Доктор улыбнулся, и в голубых глазах сверкнули веселые огоньки.
– Чудные они, эти мамы, правда?
Судя по всему, парень обладал легким характером.
– Блэр! – Оглушительный возглас, наверное, поднял на ноги все отделение неотложной помощи. Маме срочно требовалось повидать свое израненное дитя, то есть меня.
– Со мной все в порядке, мам. Всего лишь несколько швов. Мы скоро закончим. – Я старалась говорить громко и уверенно.
Успокоили ли маму мои слова? Конечно, нет. Уже через секунду занавеска стремительно отлетела в сторону и передо мной предстало все семейство в полном составе. Мама, папа, Шона и даже Дженни. Арядом с ними стоял Уайатт, все еще крайне мрачный и раздраженный.
Доктор Макдуфф поднял голову, явно намереваясь произнести что-нибудь вроде «убирайтесь отсюда», хотя в его исполнении это прозвучало бы скорее как «лучше бы вы, ребята, немного подождали в коридоре, мы закончим уже через пару минут». Однако он так ничего и не сказал.
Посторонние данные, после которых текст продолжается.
section
/-! PROOFS. Who drives `LOCK` (`43_flush_init.md` R182, `60_exceptions.md` R204). The key fact is that every operation
but `FLUSH`, and a `FLUSH` between its first action and its last, performs serial actions only. -/

namespace Sys2Proof.Machine

/-- Settles O54, from what each operation emits. -/
theorem onlyFlushDrivesLock : Obligations.OnlyFlushDrivesLock := by
  intro i s t h
  by_cases hi : i = .flush
  · subst hi
    obtain ⟨u, ⟨mid, htrace, -, hmid⟩, rfl⟩ := execFlush_emits h
    refine ⟨.set .lock true :: mid ++ [.set .lock false], ?_, fun hne => absurd rfl hne, fun _ =>
      ⟨mid, rfl, fun a ha => Action.not_drives_lock_of_isSerial a (hmid a ha)⟩⟩
    rw [setLine_trace, htrace, setLine_trace]
    simp
  · obtain ⟨acts, htrace, -, hacts⟩ := exec_emits_serial hi h
    exact ⟨acts, htrace, fun _ a ha => Action.not_drives_lock_of_isSerial a (hacts a ha), fun h => absurd h hi⟩

end Sys2Proof.Machine
end

section
/-! PROOFS. Which answer an instruction gives (`60_exceptions.md` R200 to R205). The key fact is `exec_answers`: in a
state that meets the invariant every instruction is refused for the reason `expectedRefusal` names, or completes where
it names none. No answer of that kind is a fault. -/

namespace Sys2Proof.Machine

/-- The answers that an expected refusal allows: that refusal, or completion where none is expected. -/
inductive Answers : Option Refusal → Result → Prop where
  | completed (t : State) : Answers none (.next t)
  | refused (r : Refusal) : Answers (some r) (.refused r)

theorem Answers.of_completes {r : Result} (h : ∃ t, r = .next t) : Answers none r := by
  obtain ⟨t, rfl⟩ := h
  exact .completed t

theorem Answers.ne_fault {expected : Option Refusal} {r : Result} (h : Answers expected r) (f : Fault) :
    r ≠ .fault f := by
  cases h with
  | completed t => exact nofun
  | refused r => exact nofun

/-! ## The checks of R205 -/

theorem answers_ifChip (chip : Chip) (s t : State) : Answers (chipRefusal chip s) (ifChip chip s (.next t)) := by
  by_cases hc : chip.toNat < s.n
  · rw [chipRefusal, if_pos hc, ifChip_of_lt hc]
    exact .completed t
  · rw [chipRefusal, if_neg hc, ifChip_of_ge (Nat.not_lt.1 hc)]
    exact .refused .chipOutOfRange

/-- A `SHIFT` looks at its count alone (log 12). -/
theorem answers_shift (value : SerWord) (k : Nat) (s : State) :
    Answers (expectedRefusal s (.shift value k)) (exec (.shift value k) s) := by
  rw [expectedRefusal, exec, execShift]
  by_cases hk : countFits k = true
  · rw [if_pos hk, if_pos hk]
    exact .completed _
  · rw [if_neg hk, if_neg hk]
    exact .refused .illegalOpWord

section

variable {s : State}

/-- The invariant ties `INITED` to `GEOM` (R23 (a)). -/
theorem State.Inv.not_inited_of_no_geom (hs : s.Inv) (hg : s.geom = none) : s.inited = false := by
  rw [hs.geom_inited, hg]
  rfl

/-- An operation on the banks that completes once there is a geometry is refused for `INITED` and nothing else. -/
theorem answers_bankRefusal (hs : s.Inv) {i : Instr} (hi : i.isFramebuffer = true ∨ i = .flush)
    (h : ∀ g, s.geom = some g → ∃ t, exec i s = .next t) : Answers (bankRefusal s) (exec i s) := by
  cases hg : s.geom with
  | none =>
    have hinited := hs.not_inited_of_no_geom hg
    rw [bankRefusal, if_neg (Bool.eq_false_iff.1 hinited), uninitialisedIsRefused s hinited i hi]
    exact .refused .notInitialised
  | some g =>
    rw [bankRefusal, if_pos (hs.inited_of_geom hg)]
    exact .of_completes (h g hg)

/-- `SETBYTE` checks `INITED`, then the poke range (R157). -/
theorem answers_setbyte (hs : s.Inv) (addr val : Byte) :
    Answers (expectedRefusal s (.setbyte addr val)) (exec (.setbyte addr val) s) := by
  rw [expectedRefusal]
  cases hg : s.geom with
  | none =>
    rw [uninitialisedIsRefused s (hs.not_inited_of_no_geom hg) _ (.inl rfl)]
    exact .refused .notInitialised
  | some g =>
    dsimp only
    rw [exec_setbyte_eq hs hg]
    by_cases ha : addr.toNat < g.bankSize s.n
    · obtain ⟨old, hold⟩ := exists_byte hs hg ha
      obtain ⟨t, ht, -⟩ := memWrite_completes hold val
      rw [if_pos ha, if_pos ha, ht]
      exact .completed t
    · rw [if_neg ha, if_neg ha]
      exact .refused .pokeOutOfRange

/-! ## Completion with a geometry -/

section

variable {g : Geometry} (hs : s.Inv) (hg : s.geom = some g)
include hs hg

theorem exec_getpx_completes (x y : Int) : ∃ t, exec (.getpx x y) s = .next t := by
  cases hr : inRange g s.n x y with
  | false => exact ⟨_, exec_getpx_of_outOfRange hs hg hr⟩
  | true =>
    obtain ⟨v, hv⟩ := exists_pixel_byte hs hg hr
    exact ⟨_, exec_getpx_of_inRange hs hg hr hv⟩

theorem exec_drawpx_completes (x y : Int) (color : Byte) : ∃ t, exec (.drawpx x y color) s = .next t := by
  obtain ⟨f, -, hf⟩ := exec_drawpx_eq_updatePixel color
  obtain ⟨t, ht, -⟩ := updatePixel_completes hs hg f x y
  exact ⟨t, (hf x y s).trans ht⟩

/-- The walk of a flush finds every byte it asks for (R181). -/
theorem exec_flush_completes : ∃ t, exec .flush s = .next t := by
  obtain ⟨v, hexec⟩ := exec_flush_of_present (hs.inited_of_geom hg) hg fun a ha =>
    (inv_byte_isSome hs hg s.act a).2 (mem_walk_iff.1 ha)
  exact ⟨_, hexec⟩

end

/-! ## Every instruction -/

theorem exec_answers (hs : s.Inv) (i : Instr) : Answers (expectedRefusal s i) (exec i s) := by
  cases i with
  | shift value k => exact answers_shift value k s
  | select chip => exact answers_ifChip chip s _
  | release chip => exact answers_ifChip chip s _
  | cmd chip code => exact answers_ifChip chip s _
  | wr chip addr nib => exact answers_ifChip chip s _
  | swb chip addr => exact answers_ifChip chip s _
  | swn nib => exact .completed _
  | swe chip => exact answers_ifChip chip s _
  | bright chip level => exact answers_ifChip chip s _
  | blink chip on => exact answers_ifChip chip s _
  | cclr chip => exact answers_ifChip chip s _
  | rdd chip addr => exact answers_ifChip chip s _
  | setpx x y =>
    exact answers_bankRefusal hs (.inl rfl) fun g hg => (updatePixel_completes hs hg _ x y).imp fun _ => And.left
  | clrpx x y =>
    exact answers_bankRefusal hs (.inl rfl) fun g hg => (updatePixel_completes hs hg _ x y).imp fun _ => And.left
  | drawpx x y color => exact answers_bankRefusal hs (.inl rfl) fun g hg => exec_drawpx_completes hs hg x y color
  | getpx x y => exact answers_bankRefusal hs (.inl rfl) fun g hg => exec_getpx_completes hs hg x y
  | cls => exact answers_bankRefusal hs (.inl rfl) fun g hg => (fillBank_completes hs hg _).imp fun _ => And.left
  | fills => exact answers_bankRefusal hs (.inl rfl) fun g hg => (fillBank_completes hs hg _).imp fun _ => And.left
  | setbyte addr val => exact answers_setbyte hs addr val
  | setact idx =>
    exact answers_bankRefusal hs (.inl rfl) fun g hg => ⟨_, exec_setact_of_inited (hs.inited_of_geom hg) idx⟩
  | swap => exact answers_bankRefusal hs (.inl rfl) fun g hg => ⟨_, exec_swap_of_inited (hs.inited_of_geom hg)⟩
  | flush => exact answers_bankRefusal hs (.inr rfl) fun g hg => exec_flush_completes hs hg
  | init chip mode geom => exact answers_ifChip chip s _
  | frameCommand code => exact .completed _
  | frameWrite addr nib => exact .completed _
  | frameSuccessiveHead addr => exact .completed _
Просто увидел маму и сразу забыл все слова.
Такая реакция вполне обычна. В то время, о котором я рассказываю, маме было пятьдесят четыре, но выглядела она не старше сорока. В юности мама носила титул «Мисс Северная Каролина» – высокая, стройная, просто великолепная блондинка. Других слов и не подберешь. Папа любил ее до безумия, но проблем не возникало, так как и она до безумия любила его.
Мама бросилась ко мне, но как только убедилась в относительной целостности собственного ребенка, моментально успокоилась и ограничилась тем, что погладила малышку, то есть меня, по лбу, как в пять лет.
– Подстрелили? – ласково уточнила она. – Зато будет что рассказать внукам.
Я же говорила, что иногда мы с ней даже думаем одними и теми же словами. Просто удивительно.
Потом внимание главной посетительницы переключилось на Макдуффа.
– Здравствуйте, доктор. Я Тина Мэллори, мать Блэр. Рана очень серьезная?
Доктор взглянул, прищурившись, немного похлопал глазами, а потом снова ступил на профессиональную стезю:
– Нет, ничего страшного. Недельку, максимум две придется поберечь руку, но уже через пару месяцев все будет в порядке. Я объясню, что следует делать в первые дни.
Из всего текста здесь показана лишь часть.